Yeah, beaten to the punch :-(

 

Anyway, regarding this little tidbit:

 

reviewed data from the cdc suggest that children who receive mercury vaccines are 27x as likely to develop autism.

 

I thought I'd post this:

 

http://www.cdc.gov/nip/vacsafe/concerns/thimerosal/faqs-thimerosal.htm#7

 

Does thimerosal cause autism?

 

There is no conclusive evidence that any vaccine or vaccine additive increases the risk of developing autism or any other behavior disorder. Rather, evidence is accumulating of lack of any harm resulting from exposure to vaccine containing-thimerosal as a preservative. In a 2004 report, the Institute of Medicine (IOM) concluded that there is no association between autism and vaccines that contain thimerosal as a preservative.

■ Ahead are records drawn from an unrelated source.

-- ==== Sys2Proof/Machine/Rom.lean ====
section
/-! DEFINITION. The function tables of `vfn` (R183, R186, R538): every coefficient, from the exact real values carried in
fixed point with 128 fraction bits, which decides every rounding of R538. -/

namespace Sys2Proof.Machine

/-- One in the fixed point of the tables. -/
def fxOne : Int := 2 ^ 128

/-- e^z for a small z, by its series with n terms. -/
def fxSmallExp (z : Int) : Nat → Int → Int
  | 0, acc => acc
  | n + 1, acc => fxSmallExp z n (fxOne + z * acc / ((n + 1) * fxOne))

/-- Repeated squaring. -/
def fxSquare : Nat → Int → Int
  | 0, a => a
  | n + 1, a => fxSquare n (a * a / fxOne)

/-- e^z: the 256th power of e^(z/256). -/
def fxExp (z : Int) : Int := fxSquare 8 (fxSmallExp (z / 256) 60 fxOne)

/-- The series of artanh from term k, its power so far and the sum so far. -/
def fxArtanhGo (t2 : Int) : Nat → Nat → Int → Int → Int
  | 0, _, _, acc => acc
  | n + 1, k, p, acc => fxArtanhGo t2 n (k + 1) (p * t2 / fxOne) (acc + p / (2 * k + 1))

/-- artanh t. -/
def fxArtanh (t : Int) : Int := fxArtanhGo (t * t / fxOne) 80 0 t 0

/-- ln 2. -/
def fxLn2 : Int := 2 * fxArtanh (fxOne / 3)

/-- The series of arctan (1/n). -/
def fxArctanGo (n : Int) : Nat → Nat → Int → Int → Int
  | 0, _, _, acc => acc
  | m + 1, k, p, acc => fxArctanGo n m (k + 1) (p / (n * n)) (if k % 2 = 0 then acc + p / (2 * k + 1) else acc - p / (2 * k + 1))

/-- π by Machin's formula. -/
def fxPi : Int := 4 * (4 * fxArctanGo 5 80 0 (fxOne / 5) 0 - fxArctanGo 239 80 0 (fxOne / 239) 0)

/-- The integer square root below 2^bits. -/
def fxRoot (n : Int) : Nat → Int → Int
  | 0, r => r
  | b + 1, r => if (r + 2 ^ b) * (r + 2 ^ b) ≤ n then fxRoot n b (r + 2 ^ b) else fxRoot n b r

/-- √(2π). -/
def fxRootTwoPi : Int := fxRoot (2 * fxPi * fxOne) 132 0

/-- The series x + x³/3 + x⁵/(3·5) + …. -/
def fxPhiGo (x2 : Int) : Nat → Nat → Int → Int → Int
  | 0, _, _, acc => acc
  | m + 1, n, t, acc => fxPhiGo x2 m (n + 1) (t * x2 / ((2 * n + 3) * fxOne)) (acc + t)

/-- The standard normal distribution function Φ (R183). -/
def fxPhi (x : Int) : Int :=
  let x2 := x * x / fxOne
  fxOne / 2 + fxExp (-x2 / 2) * fxPhiGo x2 300 0 x 0 / fxRootTwoPi

/-- The ROM_f column of R183 at u = num/den; rsqrt (3) takes its own form below. -/
def romValue (f : Nat) (num den : Int) : Int :=
  let u := num * fxOne / den
  match f with
  | 0 => fxExp (u * fxLn2 / fxOne)
  | 1 => 2 * fxArtanh (num * fxOne / (2 * den + num))
  | 2 => den * fxOne / (den + num)
  | 4 => fxOne * fxOne / (fxOne + fxExp (-16 * u))
  | 5 => (fxOne - fxExp (-32 * u)) * fxOne / (fxOne + fxExp (-32 * u))
  | _ => (16 * u - 8 * fxOne) * fxPhi (16 * u - 8 * fxOne) / (16 * fxOne)

/-- (s (1 + num/den))^−½ (R183). -/
def romRsqrt (s num den : Int) : Int := fxRoot (den * fxOne * fxOne / (s * (den + num))) 129 0

/-- A real rounded to units of 2⁻³⁰ (R538). No value of the tables lies within the carried error of a tie. -/
def romRound (v : Int) : Int := (v + 2 ^ 97) / 2 ^ 98

/-- (C0, C1, C2) of segment k of function f (R538). -/
def romEntry (f k : Nat) : Int × Int × Int :=
  let y := fun (i : Nat) =>
    if f = 3 then romRsqrt (if 512 ≤ k then 2 else 1) (2 * (k % 512 : Nat) + i) 1024
    else romValue f (2 * (k : Nat) + i) 2048
  let y0 := y 0
  let ym := y 1
  let y1 := y 2
  (romRound y0, romRound (-3 * y0 + 4 * ym - y1), romRound (2 * y0 - 4 * ym + 2 * y1))

/-- floor (x × 2^e). -/
def floorShift (x e : Int) : Int := if 0 ≤ e then x * 2 ^ e.toNat else x / 2 ^ (-e).toNat

/-- The polynomial of R182 narrowed to exponent b. -/
def romEval (f k t : Nat) (n sgn off b : Int) : Int × Bool :=
  let (c0, c1, c2) := romEntry f k
  let y := c0 * 2 ^ 44 + c1 * t * 2 ^ 22 + c2 * t * t
  narrow (sgn * (y + off)) (n - 74) b 32 .even

/-- Segment and offset of a 32-bit fraction (R183). -/
def romSplit (u : Int) : Nat × Nat := ((u / 2 ^ 22).toNat, (u % 2 ^ 22).toNat)

/-- `vfn` on a number x at scale a for an output exponent b (R182, R183): the lane and whether it saturated; none outside
the domain. Where the error bound of R184 conflicts with this construction, at a small b, the construction stands (DESIGN CHOICE, log
entry 115). Beyond 2^±1024 the exponential saturates or is 0 at every b, so that its m is cut there. -/
def vfnValue (f : Nat) (x a b : Int) : Option (Int × Bool) :=
  match f with
  | 0 =>
    let z := floorShift (x * 0xB8AA3B295C) (a - 7)
    let s := romSplit (z % 2 ^ 32)
    some (romEval 0 s.1 s.2 (max (-1024) (min (z / 2 ^ 32) 1024)) 1 0 b)
  | 4 =>
    let s := romSplit (min (floorShift x.natAbs (a + 28)) (2 ^ 32 - 1))
    some (if 0 ≤ x then romEval 4 s.1 s.2 0 1 0 b else romEval 4 s.1 s.2 0 (-1) (-(2 ^ 74)) b)
  | 5 =>
    let s := romSplit (min (floorShift x.natAbs (a + 28)) (2 ^ 32 - 1))
    some (romEval 5 s.1 s.2 0 (if 0 ≤ x then 1 else -1) 0 b)
  | 6 =>
    let v := floorShift x (a + 28)
    if 8 * 2 ^ 28 ≤ v then some (narrow x a b 32 .even)
    else if v < -(8 * 2 ^ 28) then some (0, false)
    else
      let s := romSplit (v + 8 * 2 ^ 28)
      some (romEval 6 s.1 s.2 4 1 0 b)
  | 7 => some (narrow x a b 32 .even)
  | _ =>
    if x = 0 ∨ (x < 0 ∧ f ≠ 2) then none
    else
      let l := Nat.log2 x.natAbs
      let m := (l : Int) + a
      let u := floorShift ((x.natAbs : Int) - 2 ^ l) (32 - l)
      match f with
      | 1 =>
        let s := romSplit u
        some (romEval 1 s.1 s.2 0 1 (m * 0xB17217F7D1 * 2 ^ 34) b)
      | 2 =>
        let s := romSplit u
        some (romEval 2 s.1 s.2 (-m) (if 0 ≤ x then 1 else -1) 0 b)
      | _ => some (romEval 3 (512 * (m % 2).toNat + (u / 2 ^ 23).toNat) (u / 2 % 2 ^ 22).toNat (-(m / 2)) 1 0 b)

end Sys2Proof.Machine
end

Nonetheless, given the level of concern among parents and others regarding vaccines and autism, the CDC is committed to investigating this issue to the fullest extent possible, using the best scientific methods available.

 

For more information on autism and vaccines go to http://www.cdc.gov/nip/vacsafe/concerns/autism/default.htm

 

http://www.cdc.gov/nip/vacsafe/concerns/autism/autism-research.htm

 

What were the major findings and conclusions of CDC's study on the age of first MMR vaccination for children with autism compared with children who do not have autism?

 

The study findings showed:

 

  • Children with autism received their first MMR vaccination at similar ages as children without autism.
  • The majority (84%) of children with and without autism received their first MMR vaccination before they were 24 months old
  • Children who received their first MMR vaccination before they were 24 months old showed no increased risk for autism regardless of their age at the time of study, sex, race, maternal age or maternal education.
  • There was no increased risk for autism or any forms of autism including children whose condition included a loss of developmental skills (regression) associated with vaccination before 24 months of age.
  • There were slightly more children with autism who were vaccinated before three years of age. It is likely that these results were influenced by factors related to the treatment of children with autism at this age. For example, children with autism might have been more likely than children without autism to have been vaccinated as a requirement for enrollment in preschool special education programs that start for children who are 3 years old. The majority of children (98%) with autism, between 3 to 5 years of age in this study were enrolled in these programs.